Importance of a Non-Stick Pan

To make a tasty katsudon, you need a pan that won’t make your food stick. A non-stick pan is perfect for cooking eggs and chicken katsu without them getting stuck. It helps your eggs cook evenly and come out easily, so you can put together your katsudon without any trouble.

Here’s why you should use a non-stick pan for cooking katsudon:

  • No more stuck eggs: A non-stick pan stops eggs from sticking, so you can flip and move them around without them breaking.
  • Food slides out smoothly: The non-stick surface lets your chicken katsu come out easily, so you won’t have to worry about it breaking or sticking.
  • Easy to clean: Non-stick pans are simple to clean, which saves you time and effort in the kitchen.


Katsudon Recipe

To make a tasty katsudon, first cook the chicken katsu and rice following the package directions. Then, put the crispy chicken on top of hot rice. You can change things up by using pork cutlets instead of chicken or adding veggies like onions or mushrooms. For a complete meal, consider serving your katsudon with miso soup or a simple green salad.

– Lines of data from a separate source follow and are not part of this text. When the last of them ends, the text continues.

-- ==== Sys2Proof/Config.lean ====
section
/-! DEFINITION. The constants of the part, and the free values: what the manual leaves open and nothing in the
model constrains. -/

namespace Sys2Proof

/-- The size of exchange memory, 128 KiB (R9, R13). -/
def Config.exchangeBytes : Nat := 131072

/-- The size of the register window (R202). -/
def Config.registerWindowBytes : Nat := 64

/-- The number of data blocks (R139). -/
def Config.blocks : Nat := 896

/-- The data bytes of one block (R200). -/
def Config.blockData : Nat := 120

/-- The max bytes that a scan's max bytes of 0 stands for (R33). -/
def Config.allBlockBytes : Nat := 107520

/-- FREE VALUE (log entry 5). The bytes that exchange memory holds at the n-th power-on: "a power-on leaves
exchange memory contents unknown" (R13). -/
opaque Config.powerOnBytes (n : Nat) : List (Nat × Byte)

/-- FREE VALUE (log entry 4). How many slots the START rebuild of the n-th draw has taken when the next command comes: R16
gives the order of the slots and no time for them, and R21 has a RESET find it "at whatever slot it had reached". -/
opaque Config.rebuildReach (n : Nat) : Nat

/-- FREE VALUE (log entry 9). The place in a frame, counted in characters, that the transmitter of a port has reached when
its frames are given up for the n-th time: no row gives the end of a single character. -/
opaque Config.cutPlace (port : Fin 12) (n : Nat) : Nat

end Sys2Proof
end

To make your katsudon look good, arrange the ingredients neatly. You can also add sliced green onions or grated daikon on top of the chicken for extra flavor. Don’t forget to serve your katsudon with a bowl of warm dashi broth on the side for more flavor.

  • Cook chicken katsu and rice as directed
  • Place crispy chicken on hot rice
  • Try pork cutlets or add veggies for variety
  • Serve with miso soup or green salad
  • Arrange ingredients neatly for a good look
  • Add green onions or daikon for extra flavor
  • Serve with warm dashi broth on the side



When you think of Japanese food, ‘katsudon’ is a dish that stands out for its delicious taste. Here are some important things to know about katsudon:

Different types: You can try katsudon with pork instead of chicken or add your own seasonings.

History: Katsudon started in the early 1900s when Japan was learning from Western cooking. Now, it’s a big part of Japanese food.

Cultural importance: In Japan, katsudon is a special dish for celebrations and is very comforting to eat.

Looking up katsudon recipes online will show you many ways to make it. But what makes katsudon special is its long history and how much it means to Japanese food culture.